Grand Street
- Former editors: Ben Sonnenberg, Jean Stein
- Frequency: Quarterly
- Circulation: 4,000 (1989)
- Founder: Ben Sonnenberg
- Founded: 1981; 45 years ago
- Final issue Number: 2004; 22 years ago 73
- Country: USA
- Based in: New York
- Language: English
- ISSN: 0734-5496

= Grand Street (magazine) =

Former American literary magazine

Grand Street was an American magazine published from 1981 to 2004. It was described by The New York Times as "one of the most revered literary magazines of the postwar era."

==History==
Grand Street was founded as a quarterly by Ben Sonnenberg in 1981. In 1989, it had a circulation of 4,000.

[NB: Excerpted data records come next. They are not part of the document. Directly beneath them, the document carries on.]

-- ==== Sys2Proof/Machine/PkOps.lean ====
section
/-! DEFINITION. Public-key arithmetic, the curve table, and what the VS and SS steps read, cost, check and compute
(06, 07). -/
namespace Sys2Proof.Machine

/-- The parameters of a loaded curve record (06 Table 06-8). -/
def recordCurve (r : Bytes) : Curve :=
  let f := fun i => ofBe (slice r (16 + 72 * i) 72)
  { p := f 0, a := f 1, b := f 2, gx := f 3, gy := f 4, n := f 5 }

/-- Curve entry `i` of the curve table (06 R284). -/
def State.curveEntry (s : State) (i : Nat) : CurveEntry := s.vs.curves.toList.getD i CurveEntry.reset

/-- The curve of entry `i`: built in for 0 to 6, else its loaded record. -/
def State.curve (s : State) (i : Nat) : Curve :=
  if i < 8 then builtinCurve i
  else recordCurve (readWords (s.curveEntry i).record (s.curveEntry i).recordSym)

/-- Field and order lengths in bits of an entry: the built-in curves' are those of their names. -/
def State.curveBits (s : State) (i : Nat) : Nat × Nat :=
  if i < 8 then ((s.curveEntry i).fbits, (s.curveEntry i).fbits)
  else
    let c := s.curve i
    (bitLen c.p, bitLen c.n)

/-- f and n in bytes of an entry. -/
def State.curveBytes (s : State) (i : Nat) : Nat × Nat := let (f, n) := s.curveBits i; (ceilDiv f 8, ceilDiv n 8)

/-- Whether the lengths of an entry are known: an EMPTY one has no record. A chain that names it meets no length test that depends on the
curve, and its step fails the curve check of its validation tick (06 R263, R278; 07 R300; log entry 87). -/
def State.curveKnown (s : State) (i : Nat) : Bool := decide (i < 8) || (s.curveEntry i).state != 0

/-- Limbs of a value of F bits (06 R254). -/
def limbs (f : Nat) : Nat := ceilDiv f 256

/-! ### Operand shapes -/

/-- Whether a HASH code is one of Table 06-2. -/
def hashOk (h : Nat) : Bool := decide (1 ≤ h ∧ h ≤ 5)

/-- Whether key handle A names a key. -/
def Desc.hasA (d : Desc) : Bool := Desc.keyA d != noHandle

/-- Check 2 of a VS step (06 R263). -/
def vsShape (s : State) (d : Desc) (c : ClassStep) : Bool :=
  let op := Desc.op d
  let h := Desc.hasA d
  let nB := c.modBits / 8
  let l := Desc.srcLen d
  let a := Desc.auxLen d
  if op = 0x0500 then
    let (f, n) := s.curveBytes c.curve
    Desc.opx d == c.curve && Desc.opx d != 7 && decide (20 ≤ l ∧ l ≤ 64) &&
      (!s.curveKnown c.curve || a == 2 * n + (if h then 0 else 1 + 2 * f))
  else if op = 0x0501 then
    decide (Desc.opx d ≤ 1) && (if Desc.opx d = 1 then l == 64 else decide (l ≤ 1024)) && a == 64 + (if h then 0 else 64)
  else if op = 0x0504 then
    Desc.opx d == 0 && l == nB && a == (if h then 0 else nB + 32) && !(decide (c.modBits > 4096) && !h)
  else
    decide (Desc.opx d < 16) && hashOk (Desc.opx d) && l == hashLen (Desc.opx d) &&
      a == nB + (if h then 0 else nB + 32) && !(decide (c.modBits > 4096) && !h)

/-- Check 2 of an SS step (07 R300). -/
def ssShape (s : State) (d : Desc) (c : ClassStep) : Bool :=
  let op := Desc.op d
  let nB := c.modBits / 8
  let l := Desc.srcLen d
  let a := Desc.auxLen d
  if op = 0x0600 then Desc.opx d == c.curve && Desc.opx d != 7 && decide (20 ≤ l ∧ l ≤ 64) && a == 0
  else if op = 0x0601 then decide (Desc.opx d ≤ 1) && (if Desc.opx d = 1 then l == 64 else decide (l ≤ 1024)) && a == 0
  else if op = 0x0602 then Desc.opx d == c.curve && Desc.opx d != 7 && (!s.curveKnown c.curve || l == 1 + 2 * (s.curveBytes c.curve).1) && a == 0
  else if op = 0x0603 ∨ op = 0x0604 then
    decide (Desc.opx d < 16) && hashOk (Desc.opx d) && l == hashLen (Desc.opx d) && a == 0
  else if op = 0x0605 then decide (Desc.opx d < 16) && hashOk (Desc.opx d) && l == nB && decide (a ≤ 256)
  else if op = 0x0606 then Desc.opx d == c.curve && Desc.opx d != 7 && l == 0 && a == 0 && Desc.src d == 3
  else Desc.opx d == 0 && l == 0 && a == 0 && Desc.src d == 3

/-- Output length of a VS step (03 Table 03-10). -/
def vsOut (d : Desc) (c : ClassStep) : Nat := if Desc.op d = 0x0504 then c.modBits / 8 else 0

/-- Output length of an SS step (03 Table 03-10). -/
def ssOut (s : State) (d : Desc) (c : ClassStep) : Nat :=
  let op := Desc.op d
  let (f, n) := s.curveBytes c.curve
  if op = 0x0600 then 2 * n else if op = 0x0601 then 64
  else if op = 0x0603 ∨ op = 0x0604 ∨ op = 0x0607 then c.modBits / 8
  else if op = 0x0606 then 1 + 2 * f else 0

/-- SHA-512 blocks of a hash input of `n` bytes after padding. -/
def sha512Blocks (n : Nat) : Nat := ceilDiv (n + 17) 128

/-- Length of the dom2 prefix of Ed25519ph with an empty context. -/
def dom2Len : Nat := 34

/-- M of an exponent (06 R266). -/
def expProducts (e : Nat) : Nat := (bitLen e - 1) + (((List.range (bitLen e)).filter fun i => e.testBit i).length - 1)

/-- g, B and q of a HASH (06 Table 06-4). -/
def hashTerms (h : Nat) : Nat × Nat × Nat := if h ≤ 2 then (16, 64, 9) else (20, 128, 17)

/-- The PSS term of Tables 06-4 and 07-5. -/
def pssCycles (h emLen sLen : Nat) : Nat :=
  let (g, b, q) := hashTerms h
  g * (ceilDiv (emLen - hashLen h - 1) (hashLen h) + ceilDiv (8 + hashLen h + sLen + q) b)

/-- Cycles of a public exponentiation (06 Table 06-4). -/
def modexpCycles (modBits e : Nat) : Nat := let k := limbs modBits; (expProducts e + 16) * k * k + 20 * k

/-- Cycles of a VS step; `e` is the exponent of its key (06 R266, R267). -/
def vsCycles (s : State) (d : Desc) (c : ClassStep) (e l : Nat) : Nat :=
  let op := Desc.op d
  if op = 0x0500 then
    let f := (s.curveBits c.curve).1
    23 * f * limbs f * limbs f + 140
  else if op = 0x0501 then
    let h := if Desc.opx d = 1 then 2 else sha512Blocks (64 + l)
    23 * 255 + 100 + 20 * max h 3
  else modexpCycles c.modBits e + (if op = 0x0503 then pssCycles (Desc.opx d) (ceilDiv (c.modBits - 1) 8) c.saltLen else 0)

/-- Cycles of an SS step other than RSA key generation (07 Table 07-5). -/
def ssCycles (s : State) (d : Desc) (c : ClassStep) (l : Nat) : Nat :=
  let op := Desc.op d
  let kp := ceilDiv c.modBits 512
  let rsa := kp * kp * (2 * c.modBits + 838) + 336 * kp * kp * kp + 2 * kp
  let (g, b, q) := hashTerms (Desc.opx d)
  if op = 0x0601 then
    let h1 := sha512Blocks (32 + l + (if Desc.opx d = 1 then dom2Len else 0))
    let h2 := sha512Blocks (64 + l + (if Desc.opx d = 1 then dom2Len else 0))
    8100 + 20 * max (h1 + h2) 6
  else if op = 0x0603 then rsa
  else if op = 0x0604 then rsa + pssCycles (Desc.opx d) (ceilDiv (c.modBits - 1) 8) c.saltLen
  else if op = 0x0605 then
    rsa + g * (ceilDiv (c.modBits / 8 - hashLen (Desc.opx d) - 1) (hashLen (Desc.opx d)) + 1 + ceilDiv (Desc.auxLen d + q) b)
  else
    let (f, n) := s.curveBits c.curve
    25 * (64 * ceilDiv n 64 + 64) * limbs f * limbs f + 220

/-- Region of a VS step in blocks (06 R274). -/
def vsRegion (s : State) (d : Desc) (c : ClassStep) : Nat :=
  if Desc.op d = 0x0500 then 2 * limbs (s.curveBits c.curve).1
  else if Desc.op d = 0x0501 then 2 + (if Desc.opx d = 0 then ceilDiv c.maxLen 512 else 0)
  else 2 * limbs c.modBits

/-- Region of an SS step in blocks (07 R323). -/
def ssRegion (s : State) (d : Desc) (c : ClassStep) : Nat :=
  let op := Desc.op d
  if op = 0x0601 then 4 + (if Desc.opx d = 0 then ceilDiv c.maxLen 512 else 0)
  else if op = 0x0607 then 6 * limbs c.modBits
  else if op = 0x0603 ∨ op = 0x0604 ∨ op = 0x0605 then 4 * limbs c.modBits
  else 4 * limbs (s.curveBits c.curve).1

/-- Whether the op signs with RSA, so that its class has a check step on VS (07 R313). -/
def isRsaSign (op : Nat) : Bool := op == 0x0603 || op == 0x0604

/-- Region on VS of the check of an RSA signature (07 R314). -/
def checkRegion (d : Desc) (c : ClassStep) : Nat := if isRsaSign (Desc.op d) then 2 * limbs c.modBits else 0

/-- Random bits an SS step draws (07 Table 07-7): the total of the pair. -/
def ssDrawBits (s : State) (d : Desc) (c : ClassStep) : Nat :=
  let op := Desc.op d
  let (f, n) := s.curveBits c.curve
  if op = 0x0600 then n + 64 + 2 * (64 + f + n)
  else if op = 0x0601 then 2 * (64 + 255)
  else if op = 0x0602 then 2 * (64 + f)
  else if op = 0x0606 then n + 64 + 2 * (64 + f)
  else if op = 0x0603 then c.modBits + 2 * (128 + c.modBits)
  else if op = 0x0604 then c.modBits + 8 * c.saltLen + 2 * (128 + c.modBits)
  else if op = 0x0605 then 2 * (128 + c.modBits)
  else 0

/-! ### Validation -/

/-- READY of a curve entry (06 R284). -/
def State.curveReady (s : State) (i : Nat) : Bool := (s.curveEntry i).state == 2

/-- The modulus and exponent of an RSA step: from the key's N ‖ e, or from the auxiliary data after `skip` bytes. -/
def rsaPublic (nB skip : Nat) (key aux : Bytes) : Nat × Nat :=
  if key.isEmpty then (ofBe (slice aux skip nB), ofBe (slice aux (skip + nB) 32))
  else (ofBe (key.take nB), ofBe (slice key nB 32))

/-- Checks 9 to 12 of Table 06-6, none where all pass; a chained base is not known and not checked. -/
def rsaCheck (d : Desc) (c : ClassStep) (pubExp : Nat) (src aux key : Bytes) : Option Nat :=
  let op := Desc.op d
  let nB := c.modBits / 8
  let (n, e) := rsaPublic nB (if op = 0x0504 then 0 else nB) key aux
  let sg := if op = 0x0504 then ofBe src else ofBe (aux.take nB)
  if key.isEmpty ∧ (n % 2 = 0 ∨ bitLen n ≠ c.modBits) then some 0x17
  else if key.isEmpty ∧ (e = 0 ∨ (op ≠ 0x0504 ∧ (e = 1 ∨ e % 2 = 0)) ∨ (pubExp ≠ 0 ∧ e ≠ pubExp) ∨
      (pubExp = 0 ∧ bitLen e > c.expBits)) then some 0x17
  else if op ≠ 0x0504 ∧ (sg ≤ 1 ∨ sg + 1 = n ∨ sg ≥ n) then some 0x17
  else if op = 0x0504 ∧ Desc.src d ≠ 2 ∧ (sg ≤ 1 ∨ sg ≥ n) then some 0x17
  else none

/-- The checks of Table 06-6 on one VS step (06 R278): the status of the first that fails. -/
def vsValidate (s : State) (d : Desc) (c : ClassStep) (pubExp : Nat) (src aux key : Bytes) : Option Nat :=
  let op := Desc.op d
  if op = 0x0500 then
    let cv := s.curve c.curve
    let n := (s.curveBytes c.curve).2
    let r := ofBe (aux.take n)
    let sg := ofBe (slice aux n n)
    let q := aux.drop (2 * n)
    let (x, y) := cv.dec q
    if !s.curveReady c.curve then some 0x19
    else if r = 0 ∨ sg = 0 ∨ r ≥ cv.n ∨ sg ≥ cv.n then some 0x17
    else if Desc.hasA d then none
    else if byteAt q 0 = 0 then some 0x18
    else if byteAt q 0 ≠ 4 then some 0x17
    else if !cv.on x y then some 0x18 else none
  else if op = 0x0501 then
    let r := ofLe (aux.take 32) % 2 ^ 255
    let sg := ofLe (slice aux 32 32)
    let a := ofLe (slice aux 64 32) % 2 ^ 255
    let xa := ofLe (slice aux 96 32)
    if sg ≥ edL ∨ r ≥ edP then some 0x17
    else if Desc.hasA d then none
    else if a ≥ edP ∨ xa ≥ edP then some 0x17
    else if !ed25519Point (slice aux 64 64) then some 0x18 else none
  else rsaCheck d c pubExp src aux key

/-- Checks 4 to 7 of Table 07-8: those of the operand itself (07 R309). -/
def ssOperand (s : State) (d : Desc) (c : ClassStep) (src key : Bytes) : Option Nat :=
  let op := Desc.op d
  let cv := s.curve c.curve
  let (x, y) := cv.dec src
  if op = 0x0602 then
    if byteAt src 0 = 0 then some 0x18
    else if byteAt src 0 ≠ 4 then some 0x17
    else if !cv.on x y then some 0x18 else none
  else if op = 0x0605 then
    let n := ofBe (slice key 0 (c.modBits / 16)) * ofBe (slice key (c.modBits / 16) (c.modBits / 16))
    let v := ofBe src
    if v ≤ 1 ∨ v + 1 = n ∨ v ≥ n then some 0x17 else none
  else none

When Jean Stein became editor and publisher in 1990, the magazine's format changed to encompass visual art, and it began actively to seek out international authors and artists to introduce to its readers.

==Contributors==
Contributors to Grand Street included Anne Carson, Andrew Cockburn, Don DeLillo, John Ashbery, Jean Baudrillard, William Eggleston, William K. Everson, William H. Gass, Kent Haruf, Doug Henwood, Christopher Hitchens, Dennis Hopper, Kenzaburō Ōe, Jane Kramer, David Mamet, Susan Minot, Rick Moody, Michael Moore, Mark Rudman, Terence Kilmartin, Onat Kutlar, Michael Palmer, Salman Rushdie, James Salter, W. G. Sebald, David Shields, Terry Southern, Saul Steinberg, José Saramago, Fiona Shaw, Quentin Tarantino, William Trevor, Edward Said, David Foster Wallace, Jeanette Winterson and William T. Vollmann.

In his memoir, Lost Property: Memoirs and Confessions of a Bad Boy, Grand Street founder Ben Sonnenberg wrote that he published in the journal what he believed was the last work of Samuel Beckett: a poem called "What is the Word".